Phi-3-mini-128K-instruct with CPO-SimPO

This repository contains the Phi-3-mini-128K-instruct model enhanced with the CPO-SimPO technique. CPO-SimPO combines Contrastive Preference Optimization (CPO) and Simple Preference Optimization (SimPO).

Introduction

Phi-3-mini-128K-instruct is a model optimized for instruction-based tasks.
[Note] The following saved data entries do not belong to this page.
/-- A refused instruction, when no reset is scheduled with it (R123). -/
theorem exec_eq_refuse {i : Instr} {s : State} (hb : s.busy = false) (hc : ∀ k, s.cut ≠ some ⟨k, .reset⟩)
    (ha : s.acceptance (operationOf i).head ≠ none) : exec i s = .next s.refuse := by
  have hp := State.resetPending_eq_false hc
  rw [exec_eq_run, runOperation, if_neg (by simp [hb])]
  cases h : s.acceptance (operationOf i).head with
  | none => exact absurd h ha
  | some c => rw [← State.respond_of_not_pending hp State.refuse]

/-- The tests of acceptance in terms of the instruction (R61). -/
theorem acceptance_operationOf_iff (i : Instr) (s : State) :
    s.acceptance (operationOf i).head = none ↔ s.faultKind = .none ∧
      ((∃ c d e, i = .setup c d e) → s.configured = false) ∧ (needsHandle i = true → s.configured = true) ∧
      i.wellFormed = true := by
  rw [acceptance_none_iff, isSetup_head, needsHandle_head, admitted_head]

/-- Settles O47: the four failures are the negations of what acceptance asks; an accepted instruction runs to a response
that is not REFUSED, and its body leaves OP alone. -/
theorem acceptanceTestsDecideRefusal : Obligations.AcceptanceTestsDecideRefusal := by
  intro i s hb fails
  have acc : s.acceptance (operationOf i).head = none ↔ ¬ fails := by
    rw [acceptance_operationOf_iff]
    simp [fails]
  refine ⟨fun hf hc => exec_eq_refuse hb hc (mt acc.mp (not_not_intro hf)), fun hf hc => ?_⟩
  have run := exec_undisturbed hb (acc.mpr hf) hc
  rw [ended_eq] at run
  refine ⟨_, run, outcome_not_refused _ _, ?_⟩
  rw [(outcome_ends _ _).op]
  exact (deedOf_steady i (started i s)).op.trans (opc_head i)

end Sys2Proof.Machine
end

section
/-! The wire commands standing alone (30_encoding.md R54; log entry 8). -/

namespace Sys2Proof.Machine

/-- A ready block accepts every instruction but SETUP whose operands are admitted (R61). -/
theorem Ready.accepts_operationOf {s : State} (r : Ready s) {i : Instr} (hi : ∀ c d e, i ≠ .setup c d e)
    (hw : i.wellFormed = true) : s.acceptance (operationOf i).head = none :=
  (acceptance_operationOf_iff i s).mpr
    ⟨r.idle.faultKind, fun ⟨c, d, e, h⟩ => absurd h (hi c d e), fun _ => r.configured, hw⟩

/-- An instruction whose body is one read transaction answers the byte read (41_command_transaction.md R76, R80). -/
theorem answersTheByteRead_of_alike {i : Instr} {cmd : Byte} (hi : ∀ c d e, i ≠ .setup c d e)
    (hw : i.wellFormed = true) (al : ∀ s, Alike (deedOf i) (.wireRead cmd) (started i s)) :
    AnswersTheByteRead i (operationOf i).head.opc cmd := by
  intro s r
  obtain ⟨t, ht, hc, htemps, hpins⟩ := completes_as hi r.idle (r.accepts_operationOf hi hw) (al s)
    (v := (s.nextByte 0).setWidth 32) (es := regReadEvents s.handle cmd (s.nextByte 0)) (ds := [])
    rfl (Deed.toWord_evs ..) (List.append_nil _).symm
  refine ⟨t, ht, hc, htemps, hpins.trans ?_⟩
  rw [Deed.wireRead, Deed.toWord_nxt, Deed.regRead_pins]

/-- An instruction whose body is one write transaction answers the byte written (R77, R81). -/
theorem answersTheByteWritten_of_alike {i : Instr} {cmd v : Byte} (hi : ∀ c d e, i ≠ .setup c d e)
    (hw : i.wellFormed = true) (al : ∀ s, Alike (deedOf i) (.wireWrite cmd v) (started i s)) :
    AnswersTheByteWritten i (operationOf i).head.opc cmd v := by
  intro s r
  obtain ⟨t, ht, hc, htemps, hpins⟩ := completes_as hi r.idle (r.accepts_operationOf hi hw) (al s)
    (v := v.setWidth 32) (es := regWriteEvents s.handle cmd v) (ds := [])
    rfl (Deed.wireWrite_evs ..) (List.append_nil _).symm
  exact ⟨t, ht, hc, htemps, hpins.trans (Deed.wireWrite_pins ..)⟩

/-- Settles O40: the body of each wire read is the read transaction of its command byte. -/
theorem wireReadsAnswerTheByte : Obligations.WireReadsAnswerTheByte := by
  refine ⟨?_, ?_, ?_, ?_, ?_, ?_, ?_, ?_⟩ <;>
  exact answersTheByteRead_of_alike nofun rfl fun _ => ⟨rfl, rfl, rfl⟩

/-- Settles O41: the body of each wire write is the write transaction of its command byte and its data byte. -/
theorem wireWritesSendTheByte : Obligations.WireWritesSendTheByte := by
  intro v
  refine ⟨?_, ?_, ?_, ?_, ?_, ?_, ?_, ?_⟩ <;>
  exact answersTheByteWritten_of_alike nofun rfl fun _ => ⟨rfl, rfl, rfl⟩

end Sys2Proof.Machine
end

section
/-! Sixteen clock pulses a transaction, all with chip-enable high (30_encoding.md R55). -/

namespace Sys2Proof.Machine

/-- Without an event that raises the clock there is no rising edge. -/
theorem risingEdges_eq_nil {h : Handle} {es : List Event} (p : PinImage) (hes : .write h.clk true ∉ es) :
    risingEdges h p es = [] := by
  induction es generalizing p with
  | nil => rfl
  | cons e es ih =>
    rw [List.mem_cons, not_or] at hes
    obtain ⟨he, hes⟩ := hes
    rw [risingEdges, ih _ hes, if_neg fun hw => he hw.1.symm]
    rfl

/-- Only the two bytes of a transaction clock: its start and its Stop step raise no clock. -/
theorem risingEdges_framed {h : Handle} {start : List Event} (hs : .write h.clk true ∉ start) (p : PinImage)
    (bytes : List Event) : risingEdges h p (start ++ bytes ++ stopEvents h) =
      risingEdges h (start.foldl (PinImage.load h) p) bytes := by
  have stop : risingEdges h ((start ++ bytes).foldl (PinImage.load h) p) (stopEvents h) = [] :=
    risingEdges_eq_nil _ (by simp [stopEvents])
  rw [risingEdges_append, stop, List.append_nil, risingEdges_append, risingEdges_eq_nil p hs, List.nil_append]

section
variable {h : Handle} {p : PinImage} (h1 : h.clk ≠ h.dat) (h2 : h.clk ≠ h.ce) (h3 : h.dat ≠ h.ce)
include h2 h3

/-- The bytes of a write are clocked with chip-enable high and the data pin an output (R71, R72). -/
theorem risingEdges_regWrite (addr v : Byte) : risingEdges h p (regWriteEvents h addr v) =
    risingEdges h { p with ceO := true, datDir := .output }
      (writeByteEvents h (addr &&& 0xFE) ++ writeByteEvents h v) := by
  rw [regWriteEvents, List.append_assoc _ (writeByteEvents h _) (writeByteEvents h v),
    risingEdges_framed (by simp [h2])]
  simp [PinImage.load, h2.symm, h3.symm]

/-- The bytes of a read are clocked with chip-enable high and the data pin an input (R71, R72). -/
theorem risingEdges_regRead (addr v : Byte) : risingEdges h p (regReadEvents h addr v) =
    risingEdges h { p with ceO := true, datDir := .input }
      (writeByteEvents h (addr ||| 0x01) ++ readByteEvents h v) := by
  rw [regReadEvents, List.append_assoc _ (writeByteEvents h _) (readByteEvents h v),
    risingEdges_framed (by simp [h2])]
  simp [PinImage.load, h2.symm, h3.symm]

include h1

/-- One byte out: eight edges, its bits on the data pin (R66). -/
theorem clocks_writeByte (v : Byte) (hp : p.clkO = false) :
    Clocks h (writeByteEvents h v) p (bitsOf v) (List.replicate 8 p.ceO) :=
  clocks_writeBits h1 h2 h3 (fun i => v.getLsbD i) bitOrder hp

theorem clocks_writeByte_writeByte (c v : Byte) (hp : p.clkO = false) :
    Clocks h (writeByteEvents h c ++ writeByteEvents h v) p (bitsOf c ++ bitsOf v) (List.replicate 16 p.ceO) := by
  have k := clocks_writeByte h1 h2 h3 c hp
  have l := clocks_writeByte h1 h2 h3 v k.low
  rw [k.kept] at l
  exact k.append l
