-- ==== Sys2Proof/Decode.lean ====
section
/-! DEFINITION. The words of the block. The rows of spec/opcode_table.json give no bits, so decodeTableWord reads
none. A port request has a byte frame (R192): its code, its layout, the frame check of R194, and both directions
between a request and its frame are here. -/

namespace Sys2Proof

/-- The command a word of the opcode table spells: no row of the table gives bits. -/
def decodeTableWord (_nbits _w : Nat) : Option Instr := none

/-! ## The frame check (R194) -/

/-- One shift of the CRC-8 with generator 07h. -/
def crcShift (c : Byte) : Byte :=
  if c.getLsbD 7 then (c <<< 1) ^^^ 0x07#8 else c <<< 1

/-- One byte of the CRC-8: XOR, then eight shifts. -/
def crcByte (c b : Byte) : Byte :=
  crcShift (crcShift (crcShift (crcShift (crcShift (crcShift (crcShift (crcShift (c ^^^ b))))))))

/-- CRC-8 of a byte sequence, initial value 0, most significant bit first (R194). -/
def crc8 (bytes : List Byte) : Byte := bytes.foldl crcByte 0#8

/-- A byte sequence closed with its check (R192, R194). -/
def withCheck (bytes : List Byte) : List Byte := bytes ++ [crc8 bytes]

/-! ## Multi-byte fields, most significant byte first (R192) -/

/-- Byte k of a value, byte 0 the least significant. -/
def byteOf {w : Nat} (x : BitVec w) (k : Nat) : Byte := x.extractLsb' (8 * k) 8

def bytes2 (x : Word16) : List Byte := [byteOf x 1, byteOf x 0]
def bytes3 (x : CredNo) : List Byte := [byteOf x 2, byteOf x 1, byteOf x 0]
def bytes4 (x : BitVec 32) : List Byte := [byteOf x 3, byteOf x 2, byteOf x 1, byteOf x 0]

def join2 (b1 b0 : Byte) : Word16 := b1 ++ b0
def join3 (b2 b1 b0 : Byte) : CredNo := (b2 ++ b1 : BitVec 16) ++ b0
def join4 (b3 b2 b1 b0 : Byte) : BitVec 32 := ((b3 ++ b2 : BitVec 16) ++ b1 : BitVec 24) ++ b0

/-! ## Request codes (R192) -/

/-- The requests of the part. -/
inductive Req where
  | credLoad | credState | credBalance | credRemove | sweepOpen | sweepClose | clockSet | classSet | stationSet
  | kindSet | dockFit | rideClose | lineRestart | tokenPresent | dockHold | dockFree | rideCancel | take | giveBack
  | readDock | readCred | readRide | readStation | maskSet | maskClear | eventClear | portClear
  deriving DecidableEq, Repr

/-- The request code of a request (R192). -/
def Req.code : Req → Byte
  | .credLoad => 0x01#8 | .credState => 0x02#8 | .credBalance => 0x03#8 | .credRemove => 0x04#8
  | .sweepOpen => 0x05#8 | .sweepClose => 0x06#8 | .clockSet => 0x07#8 | .classSet => 0x08#8
  | .stationSet => 0x09#8 | .kindSet => 0x0A#8 | .dockFit => 0x0B#8 | .rideClose => 0x0C#8
  | .lineRestart => 0x0D#8 | .tokenPresent => 0x10#8 | .dockHold => 0x11#8 | .dockFree => 0x12#8
  | .rideCancel => 0x13#8 | .take => 0x14#8 | .giveBack => 0x15#8 | .readDock => 0x16#8
  | .readCred => 0x17#8 | .readRide => 0x18#8 | .readStation => 0x19#8 | .maskSet => 0x1A#8
  | .maskClear => 0x1B#8 | .eventClear => 0x1C#8 | .portClear => 0x1D#8

/-- Every request, in the order of the codes. -/
def Req.all : List Req :=
  [.credLoad, .credState, .credBalance, .credRemove, .sweepOpen, .sweepClose, .clockSet, .classSet, .stationSet,
   .kindSet, .dockFit, .rideClose, .lineRestart, .tokenPresent, .dockHold, .dockFree, .rideCancel, .take, .giveBack,
   .readDock, .readCred, .readRide, .readStation, .maskSet, .maskClear, .eventClear, .portClear]

/-- The request a code names, if any (R173). -/
def Req.ofCode (b : Byte) : Option Req := Req.all.find? (fun r => r.code = b)

/-- The request, the port and the body bytes of a command that is a port request (R192). -/
def requestParts : Instr → Option (Req × Port × List Byte)
  | .credLoad p c st cl sec n bal od k =>
      some (.credLoad, p, bytes3 c ++ [st, cl] ++ bytes4 sec ++ bytes2 n ++ bytes2 bal ++ bytes2 od ++ [k])
  | .credState p c st => some (.credState, p, bytes3 c ++ [st])
  | .credBalance p c m a => some (.credBalance, p, bytes3 c ++ [m] ++ bytes2 a)
  | .credRemove p c => some (.credRemove, p, bytes3 c)
  | .sweepOpen p n => some (.sweepOpen, p, [n])
  | .sweepClose p n => some (.sweepClose, p, [n])
  | .clockSet p m s => some (.clockSet, p, bytes2 m ++ [s])
  | .classSet p c i u pr cp mb k v h =>
      some (.classSet, p, [c, i, u] ++ bytes2 pr ++ bytes2 cp ++ bytes2 mb ++ [k] ++ bytes2 v ++ [h])
  | .stationSet p st l v => some (.stationSet, p, [st, l] ++ bytes2 v)
  | .kindSet p k l => some (.kindSet, p, [k, l])
  | .dockFit p l as => some (.dockFit, p, [l, BitVec.ofNat 8 as.length] ++ as)
  | .rideClose p t e => some (.rideClose, p, bytes4 t ++ bytes2 e)
  | .lineRestart p l => some (.lineRestart, p, [l])
  | .tokenPresent p t d =>
      some (.tokenPresent, p, bytes3 t.cred ++ bytes2 t.counter ++ bytes2 t.issue ++ bytes4 t.tag ++ [d])
  | .dockHold p d => some (.dockHold, p, [d])
  | .dockFree p d => some (.dockFree, p, [d])
  | .rideCancel p r => some (.rideCancel, p, bytes2 r)
  | .take p => some (.take, p, [])
  | .giveBack p s => some (.giveBack, p, bytes2 s)
  | .readDock p d => some (.readDock, p, [d])
  | .readCred p c => some (.readCred, p, bytes3 c)
  | .readRide p s v => some (.readRide, p, [s] ++ bytes4 v)
  | .readStation p => some (.readStation, p, [])
  | .maskSet p e => some (.maskSet, p, [e])
  | .maskClear p e => some (.maskClear, p, [e])
  | .eventClear p e => some (.eventClear, p, [e])
  | .portClear p => some (.portClear, p, [])
  | .powerOnOrPinReset _ _ | .secondTick | .minuteRollover | .sweepIdleExpiry | .collect _ _ | .badFrame _ _ _
  | .admissionDecision | .queueWaitExpiry _ | .takeUpWindowExpiry _ | .turnStart _ | .commandDelivered _
  | .statusReply _ _ | .busyReply _ | .badReply _ _ _ | .replyGapTimeout _ | .replyWindowExpiry _
  | .errorPeriodBoundary _ | .breakTimeEnd _ | .recoveryEnd _ | .quietEntry _ | .quietIntervalExpiry _ | .wake _
  | .replyStart _ _ | .transactionStart _ | .emptyTransactionEnd _ => none

/-- The frame of a request with this code and body: code, length, body, check (R192). -/
def frameBytes (r : Req) (body : List Byte) : List Byte :=
  withCheck ([r.code, BitVec.ofNat 8 (body.length + 3)] ++ body)

/-- The request frame of a command, with the port it is sent on (R192). -/
def requestFrame (i : Instr) : Option (Port × List Byte) :=
  (requestParts i).map (fun x => (x.2.1, frameBytes x.1 x.2.2))

/-- The request that a body of the right length spells (R192). -/
def requestOfBody (p : Port) : Req → List Byte → Option Instr
  | .credLoad, [c2, c1, c0, st, cl, s3, s2, s1, s0, n1, n0, b1, b0, d1, d0, k] =>
      some (.credLoad p (join3 c2 c1 c0) st cl (join4 s3 s2 s1 s0) (join2 n1 n0) (join2 b1 b0) (join2 d1 d0) k)
  | .credState, [c2, c1, c0, st] => some (.credState p (join3 c2 c1 c0) st)
  | .credBalance, [c2, c1, c0, m, a1, a0] => some (.credBalance p (join3 c2 c1 c0) m (join2 a1 a0))
  | .credRemove, [c2, c1, c0] => some (.credRemove p (join3 c2 c1 c0))
  | .sweepOpen, [n] => some (.sweepOpen p n)
  | .sweepClose, [n] => some (.sweepClose p n)
  | .clockSet, [m1, m0, s] => some (.clockSet p (join2 m1 m0) s)
  | .classSet, [c, i, u, p1, p0, c1, c0, m1, m0, k, v1, v0, h] =>
      some (.classSet p c i u (join2 p1 p0) (join2 c1 c0) (join2 m1 m0) k (join2 v1 v0) h)
  | .stationSet, [s, l, v1, v0] => some (.stationSet p s l (join2 v1 v0))
  | .kindSet, [k, l] => some (.kindSet p k l)
  | .dockFit, l :: n :: as => if as.length = n.toNat ∧ as.length ≤ 30 then some (.dockFit p l as) else none
  | .rideClose, [t3, t2, t1, t0, e1, e0] => some (.rideClose p (join4 t3 t2 t1 t0) (join2 e1 e0))
  | .lineRestart, [l] => some (.lineRestart p l)
  | .tokenPresent, [c2, c1, c0, n1, n0, m1, m0, t3, t2, t1, t0, d] =>
      some (.tokenPresent p ⟨join3 c2 c1 c0, join2 n1 n0, join2 m1 m0, join4 t3 t2 t1 t0⟩ d)
  | .dockHold, [d] => some (.dockHold p d)
  | .dockFree, [d] => some (.dockFree p d)
  | .rideCancel, [r1, r0] => some (.rideCancel p (join2 r1 r0))
  | .take, [] => some (.take p)
  | .giveBack, [s1, s0] => some (.giveBack p (join2 s1 s0))
  | .readDock, [d] => some (.readDock p d)
  | .readCred, [c2, c1, c0] => some (.readCred p (join3 c2 c1 c0))
  | .readRide, [s, v3, v2, v1, v0] => some (.readRide p s (join4 v3 v2 v1 v0))
  | .readStation, [] => some (.readStation p)
  | .maskSet, [e] => some (.maskSet p e)
  | .maskClear, [e] => some (.maskClear p e)
  | .eventClear, [e] => some (.eventClear p e)
  | .portClear, [] => some (.portClear p)
  | _, _ => none

/-- The request a received frame spells; none where R173 refuses it BAD_FRAME: its code names no request, its
length is not the one its code requires, or its check is wrong. -/
def requestOfFrame (p : Port) (bytes : List Byte) : Option Instr :=
  match bytes with
  | code :: len :: rest =>
      if len.toNat = bytes.length ∧ crc8 bytes = 0#8 then
        match Req.ofCode code with
        | some r => requestOfBody p r rest.dropLast
        | none => none
      else none
  | _ => none

end Sys2Proof
end

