/-- In such a state the event takes no dock out and issues no grant, and every dock but one keeps its record. -/
abbrev GrantsStand (s t : State) (d : DockIx) : Prop :=
  ReleaseInv s → GrantsIssued s →
    t.releaseQ = s.releaseQ ∧ t.grants = s.grants ∧ ∀ d' : DockIx, d' ≠ d → t.dock d' = s.dock d'

/-! ## A line after an event (R119, R136, R137) -/

/-- The lowest fitted address of a line from a bound up, or that there is none (R119). -/
def LowestFrom (s : State) (l : Line) (k : Nat) : Option Addr → Prop
  | none => ∀ a : Addr, k ≤ a.val → s.fitted (dockIx l a) = false
  | some a => k ≤ a.val ∧ s.fitted (dockIx l a) = true ∧
      ∀ a' : Addr, k ≤ a'.val → a'.val < a.val → s.fitted (dockIx l a') = false

/-- A line whose turn has ended, given the next fitted address above it and the lowest of the line: the position moves
on; after the highest, a new round starts at once in RUNNING or where one is owed, and else there is none (R119, R120,
R136). Every other item stays. -/
def afterTurn (c : LineCtl) (next first : Option Addr) : LineCtl :=
  match next with
  | some a => { c with turn := none, pos := some a }
  | none =>
    if c.state = .running ∨ c.roundOwed = true then
      { c with turn := none, roundOwed := false, roundOn := first.isSome, pos := first }
    else { c with turn := none, roundOn := false, pos := none }

/-- The line control that the end of this turn leaves (R119, R120, R136). -/
abbrev TurnEnded (s : State) (l : Line) (x : Turn) (c : LineCtl) : Prop :=
  ∃ next first : Option Addr, LowestFrom s l (x.addr.val + 1) next ∧ LowestFrom s l 0 first ∧
    c = afterTurn (s.line l) next first

/-- A line back in RUNNING from QUIET: the interval timer stopped, the quiet timer 0, the round in progress kept or one
started at the lowest fitted address (R137). Every other item stays. -/
def lineReturned (c : LineCtl) (first : Option Addr) : LineCtl :=
  { c with
    state := .running, quietInterval := none, quietTimer := 0, quietDue := false, roundOwed := false
    roundOn := c.roundOn || first.isSome
    pos := if c.roundOn then c.pos else first }

/-- The line has returned from QUIET, and LINE is latched (R115, R137). c is the line control before the return. -/
abbrev Returned (s t : State) (l : Line) (c : LineCtl) : Prop :=
  ∃ first : Option Addr, LowestFrom s l 0 first ∧ t.line l = lineReturned c first ∧ t.portN.latched &&& 0x10#8 = 0x10#8

/-- The line control c stands, but that a QUIET line one of whose docks has been given a pending command has returned to
RUNNING (R109, R137). -/
abbrev LineFollows (s t : State) (l : Line) (c : LineCtl) : Prop :=
  (c.state ≠ .quiet → t.line l = c) ∧
  (c.state = .quiet → (∃ a : Addr, (t.dock (dockIx l a)).pending ≠ .none ∧
    (t.dock (dockIx l a)).pending ≠ (s.dock (dockIx l a)).pending) → Returned s t l c) ∧
  (c.state = .quiet → (∀ a : Addr, (s.dock (dockIx l a)).pending = .none ∧ (t.dock (dockIx l a)).pending = .none) →
    t.line l = c)

/-- Both lines stand, but for a return from QUIET that a pending command causes (R109, R137). -/
abbrev LinesFollow (s t : State) : Prop := ∀ l ∈ [Line.a, Line.b], LineFollows s t l (s.line l)

/-! ## How far OPEN has come (R68, R120, R123, R125; the field is the model's, log 26) -/

/-- A ride whose OPEN was in flight to this dock has come so far; any other ride is as it was. -/
def Ride.settled (r : Ride) (d : DockIx) (p : OpenProgress) : Ride :=
  if r.dock = d ∧ r.progress = .inFlight then { r with progress := p } else r

/-- The rides once the turn in flight on a line is abandoned: its OPEN is delivered where the whole frame had been sent
(R125). -/
def abandonedRides (s : State) (l : Line) : List Ride :=
  match (s.line l).turn with
  | none => s.rides
  | some x => s.rides.map (fun r =>
      r.settled (dockIx l x.addr) (if x.phase = .sending then .notSent else .delivered))

/-- Every ride that an event leaves has come as far with OPEN as the end of a turn at this dock takes it. -/
abbrev ProgressSettled (s t : State) (d : DockIx) (p : OpenProgress) : Prop :=
  RidesSorted s → ∀ r ∈ s.rides, ∀ r' ∈ t.rides, r'.number = r.number → r'.progress = (r.settled d p).progress

/-! ## Cancellations (R28, R74) -/

/-- A ride is ended by a cancellation (R74): removed, its entry's count lowered, its outcome record in the pool, its dock
out of the release queue and the grant set, and its grant passed on; other rides and entries stay. -/
abbrev RideEnded (s t : State) (r : Ride) (e : Cred) (o : RideOutcome) : Prop :=
  t.findRide r.number = none ∧ OtherRidesKept s t r.number ∧ t.findCred r.cred = cancelledEntry e ∧
  (∀ c, c ≠ r.cred → t.findCred c = s.findCred c) ∧ t.listK = (cancelPool s.free s.listK r o).2 ∧
  (∀ y ∈ t.releaseQ, y.dock ≠ r.dock) ∧ r.dock ∉ t.grants ∧ GrantsMoved s t [r.dock] [r.dock]

/-- These QUEUED rides were cancelled, in order, because of their credentials (R28, R74): they leave the table, each
posts its outcome record with its slot returned, its dock is DOCKED with OPEN no longer pending, and out of the release
queue and the grant set, and their grants are passed on. A line that is not QUIET stands. The free list is left to the
statement, as a notice may follow. -/
abbrev CancelledAll (s t : State) (q : List Ride) : Prop :=
  t.rides = s.rides.filter (fun r => decide (r ∉ q)) ∧
  t.listK = (cancelPools s.free s.listK q .cancelledCredential).2 ∧
  (∀ r ∈ q, t.dock r.dock = { s.dock r.dock with
      state := .docked, relatch := 0, pending := withoutLatch (s.dock r.dock).pending } ∧
    (∀ y ∈ t.releaseQ, y.dock ≠ r.dock) ∧ r.dock ∉ t.grants) ∧
  DocksKept s t (q.map (fun r => r.dock)) ∧
  GrantsMoved s t (q.map (fun r => r.dock)) (q.map (fun r => r.dock)) ∧
  (∀ l ∈ [Line.a, Line.b], (s.line l).state ≠ .quiet → t.line l = s.line l)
This approach has demonstrated notable improvements in key benchmarks, pushing the boundaries of AI preference learning.

What is CPO-SimPO?

CPO-SimPO is a novel technique, which combines elements from CPO and SimPO:

Contrastive Preference Optimization (CPO): Adds a behavior cloning regularizer to ensure the model remains close to the preferred data distribution.
Simple Preference Optimization (SimPO): Incorporates length normalization and target reward margins to prevent the generation of long but low-quality sequences.

Github

CPO-SIMPO

Model Performance

Base Scores:

MMLU: 68.7
HellaSwag: 80.09
GSM8K: 69.52
ARC: 63.14
Winogrande: 72.85
TruthfulQA: 54.12

New Scores after CPO-SimPO:

MMLU: 68.79
HellaSwag: 80.78
GSM8K: 78.01
ARC: 62.97
Winogrande: 74.47
TruthfulQA: 56.19

Key Improvements:

Enhanced Model Performance: Significant score improvements, particularly in GSM8K (up by 8.49 points!) and TruthfulQA (up by 2.07 points).
Quality Control: Improved generation of high-quality sequences through length normalization and reward margins.
Balanced Optimization: The BC regularizer helps maintain the integrity of learned preferences without deviating from the preferred data distribution.

Usage

Installation

To use this model, you need to install the transformers library from Hugging Face.

pip install transformers

Inference

Here's an example of how to perform inference with the model:

import torch
from transformers import AutoModelForCausalLM, AutoTokenizer, pipeline

torch.random.manual_seed(0)

model = AutoModelForCausalLM.from_pretrained(
    "QueryloopAI/Phi-3-mini-128K-instruct-cpo-simpo", 
    device_map="cuda", 
    torch_dtype="auto", 
    trust_remote_code=True, 
)
tokenizer = AutoTokenizer.from_pretrained("Syed-Hasan-8503/Phi-3-mini-128K-instruct-cpo-simpo")

messages = [
    {"role": "user", "content": "Can you provide ways to eat combinations of bananas and dragonfruits?"},
    {"role": "assistant", "content": "Sure! Here are some ways to eat bananas and dragonfruits together: 1. Banana and dragonfruit smoothie: Blend bananas and dragonfruits together with some milk and honey. 2. Banana and dragonfruit salad: Mix sliced bananas and dragonfruits together with some lemon juice and honey."},
    {"role": "user", "content": "What about solving an 2x + 3 = 7 equation?"},
]

pipe = pipeline(
    "text-generation",
    model=model,
    tokenizer=tokenizer,
)

generation_args = {
    "max_new_tokens": 500,
    "return_full_text": False,
    "temperature": 0.0,
    "do_sample": False,
}

output = pipe(messages, **generation_args)
print(output[0]['generated_text'])